# What this task involves
Some of the lines below need repeating. Reproduce exactly those between the lines holding "let runs (v" and "s.cpMiss it.ctx it.dead (s.selReads", inclusive.

(Stored items from a collection)
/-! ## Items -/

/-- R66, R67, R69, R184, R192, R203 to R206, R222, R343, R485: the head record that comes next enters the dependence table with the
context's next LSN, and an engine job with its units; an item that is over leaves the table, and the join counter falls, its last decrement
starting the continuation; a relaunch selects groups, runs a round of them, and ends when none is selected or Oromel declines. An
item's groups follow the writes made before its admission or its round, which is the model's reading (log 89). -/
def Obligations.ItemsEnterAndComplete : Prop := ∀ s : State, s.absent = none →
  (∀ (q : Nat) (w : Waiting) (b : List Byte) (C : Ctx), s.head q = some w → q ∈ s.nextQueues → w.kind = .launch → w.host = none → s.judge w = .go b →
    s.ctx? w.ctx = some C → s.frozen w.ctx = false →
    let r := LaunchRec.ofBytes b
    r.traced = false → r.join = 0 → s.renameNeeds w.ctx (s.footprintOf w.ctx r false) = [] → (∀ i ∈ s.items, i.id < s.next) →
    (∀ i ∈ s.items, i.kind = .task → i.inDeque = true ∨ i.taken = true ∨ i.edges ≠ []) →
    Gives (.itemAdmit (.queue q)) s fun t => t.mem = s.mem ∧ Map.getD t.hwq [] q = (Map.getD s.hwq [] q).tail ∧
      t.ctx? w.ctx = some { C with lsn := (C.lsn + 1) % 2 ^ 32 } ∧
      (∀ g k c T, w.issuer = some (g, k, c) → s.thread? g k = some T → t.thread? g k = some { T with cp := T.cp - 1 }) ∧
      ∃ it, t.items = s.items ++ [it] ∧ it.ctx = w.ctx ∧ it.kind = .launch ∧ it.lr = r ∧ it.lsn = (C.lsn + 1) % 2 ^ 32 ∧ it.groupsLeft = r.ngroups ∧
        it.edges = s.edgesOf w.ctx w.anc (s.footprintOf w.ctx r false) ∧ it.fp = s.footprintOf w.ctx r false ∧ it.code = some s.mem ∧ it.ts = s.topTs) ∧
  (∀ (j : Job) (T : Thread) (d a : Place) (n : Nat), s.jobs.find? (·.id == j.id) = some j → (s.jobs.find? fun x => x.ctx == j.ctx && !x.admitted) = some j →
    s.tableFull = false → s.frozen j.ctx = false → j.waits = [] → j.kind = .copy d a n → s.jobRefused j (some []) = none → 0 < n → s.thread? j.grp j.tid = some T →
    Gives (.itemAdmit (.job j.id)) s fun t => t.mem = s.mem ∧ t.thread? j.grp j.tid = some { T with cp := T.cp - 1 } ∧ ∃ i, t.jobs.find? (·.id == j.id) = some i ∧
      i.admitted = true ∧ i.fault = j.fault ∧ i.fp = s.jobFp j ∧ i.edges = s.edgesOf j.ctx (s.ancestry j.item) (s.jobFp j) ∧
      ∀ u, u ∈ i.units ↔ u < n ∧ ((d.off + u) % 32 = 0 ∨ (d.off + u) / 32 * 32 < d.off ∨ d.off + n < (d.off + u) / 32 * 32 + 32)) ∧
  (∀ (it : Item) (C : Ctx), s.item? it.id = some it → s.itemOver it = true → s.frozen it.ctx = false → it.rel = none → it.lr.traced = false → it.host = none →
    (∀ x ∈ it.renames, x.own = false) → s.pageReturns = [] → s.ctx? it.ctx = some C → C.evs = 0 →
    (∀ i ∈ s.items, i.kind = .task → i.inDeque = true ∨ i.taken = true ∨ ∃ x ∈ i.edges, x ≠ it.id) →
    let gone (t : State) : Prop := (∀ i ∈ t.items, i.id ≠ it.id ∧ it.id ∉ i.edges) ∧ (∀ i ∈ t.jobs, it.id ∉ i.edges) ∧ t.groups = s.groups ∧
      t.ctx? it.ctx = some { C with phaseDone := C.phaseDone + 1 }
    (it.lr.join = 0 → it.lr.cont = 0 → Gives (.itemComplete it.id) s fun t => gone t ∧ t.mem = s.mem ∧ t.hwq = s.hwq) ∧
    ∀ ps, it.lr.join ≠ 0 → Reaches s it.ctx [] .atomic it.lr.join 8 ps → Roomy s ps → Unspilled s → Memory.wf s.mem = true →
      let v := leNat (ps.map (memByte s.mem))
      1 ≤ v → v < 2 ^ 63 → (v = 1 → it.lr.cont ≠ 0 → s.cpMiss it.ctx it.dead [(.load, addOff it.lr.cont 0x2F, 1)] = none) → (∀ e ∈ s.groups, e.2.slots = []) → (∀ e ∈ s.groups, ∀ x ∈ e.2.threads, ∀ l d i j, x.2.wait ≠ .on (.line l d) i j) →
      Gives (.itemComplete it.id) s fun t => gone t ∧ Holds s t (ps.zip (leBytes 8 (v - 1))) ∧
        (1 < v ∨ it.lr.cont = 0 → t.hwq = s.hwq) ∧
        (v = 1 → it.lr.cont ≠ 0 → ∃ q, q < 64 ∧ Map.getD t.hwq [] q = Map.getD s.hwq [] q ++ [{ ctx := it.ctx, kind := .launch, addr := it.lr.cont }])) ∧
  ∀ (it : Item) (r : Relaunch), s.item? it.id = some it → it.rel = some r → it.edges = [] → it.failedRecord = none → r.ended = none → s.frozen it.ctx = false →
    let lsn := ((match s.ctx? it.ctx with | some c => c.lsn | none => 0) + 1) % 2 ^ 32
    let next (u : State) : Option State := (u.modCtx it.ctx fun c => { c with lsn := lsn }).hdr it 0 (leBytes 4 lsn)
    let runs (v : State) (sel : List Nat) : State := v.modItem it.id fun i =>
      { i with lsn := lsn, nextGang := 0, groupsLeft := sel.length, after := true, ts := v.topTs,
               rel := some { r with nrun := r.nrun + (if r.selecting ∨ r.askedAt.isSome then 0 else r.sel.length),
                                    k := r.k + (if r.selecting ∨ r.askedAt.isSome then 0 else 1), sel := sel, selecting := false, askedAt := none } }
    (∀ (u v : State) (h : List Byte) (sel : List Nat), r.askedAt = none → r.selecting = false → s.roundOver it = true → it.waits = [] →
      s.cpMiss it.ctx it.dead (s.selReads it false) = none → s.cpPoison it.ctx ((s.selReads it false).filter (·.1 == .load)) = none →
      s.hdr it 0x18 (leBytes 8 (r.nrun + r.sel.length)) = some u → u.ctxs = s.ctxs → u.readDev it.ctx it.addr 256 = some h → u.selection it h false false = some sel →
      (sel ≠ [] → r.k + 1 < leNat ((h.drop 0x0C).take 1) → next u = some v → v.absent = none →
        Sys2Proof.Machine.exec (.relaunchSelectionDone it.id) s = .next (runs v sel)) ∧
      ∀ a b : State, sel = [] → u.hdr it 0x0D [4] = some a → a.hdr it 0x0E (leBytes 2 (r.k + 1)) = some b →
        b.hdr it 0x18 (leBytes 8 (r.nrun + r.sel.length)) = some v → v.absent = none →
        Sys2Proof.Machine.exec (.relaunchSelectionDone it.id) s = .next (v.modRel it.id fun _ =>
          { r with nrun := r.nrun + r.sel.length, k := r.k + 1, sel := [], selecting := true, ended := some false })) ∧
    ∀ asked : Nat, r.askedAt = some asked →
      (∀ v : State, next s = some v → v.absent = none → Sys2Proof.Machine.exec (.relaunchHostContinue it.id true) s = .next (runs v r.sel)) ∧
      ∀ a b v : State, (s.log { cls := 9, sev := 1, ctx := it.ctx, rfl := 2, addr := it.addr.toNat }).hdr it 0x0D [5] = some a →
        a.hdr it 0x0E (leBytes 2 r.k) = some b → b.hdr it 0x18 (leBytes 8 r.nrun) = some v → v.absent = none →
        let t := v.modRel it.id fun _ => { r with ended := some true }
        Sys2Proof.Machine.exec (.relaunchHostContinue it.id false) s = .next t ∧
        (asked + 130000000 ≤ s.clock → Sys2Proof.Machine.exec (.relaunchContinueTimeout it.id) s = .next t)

# Exercise result
    let runs (v : State) (sel : List Nat) : State := v.modItem it.id fun i =>
      { i with lsn := lsn, nextGang := 0, groupsLeft := sel.length, after := true, ts := v.topTs,
               rel := some { r with nrun := r.nrun + (if r.selecting ∨ r.askedAt.isSome then 0 else r.sel.length),
                                    k := r.k + (if r.selecting ∨ r.askedAt.isSome then 0 else 1), sel := sel, selecting := false, askedAt := none } }
    (∀ (u v : State) (h : List Byte) (sel : List Nat), r.askedAt = none → r.selecting = false → s.roundOver it = true → it.waits = [] →
      s.cpMiss it.ctx it.dead (s.selReads it false) = none → s.cpPoison it.ctx ((s.selReads it false).filter (·.1 == .load)) = none →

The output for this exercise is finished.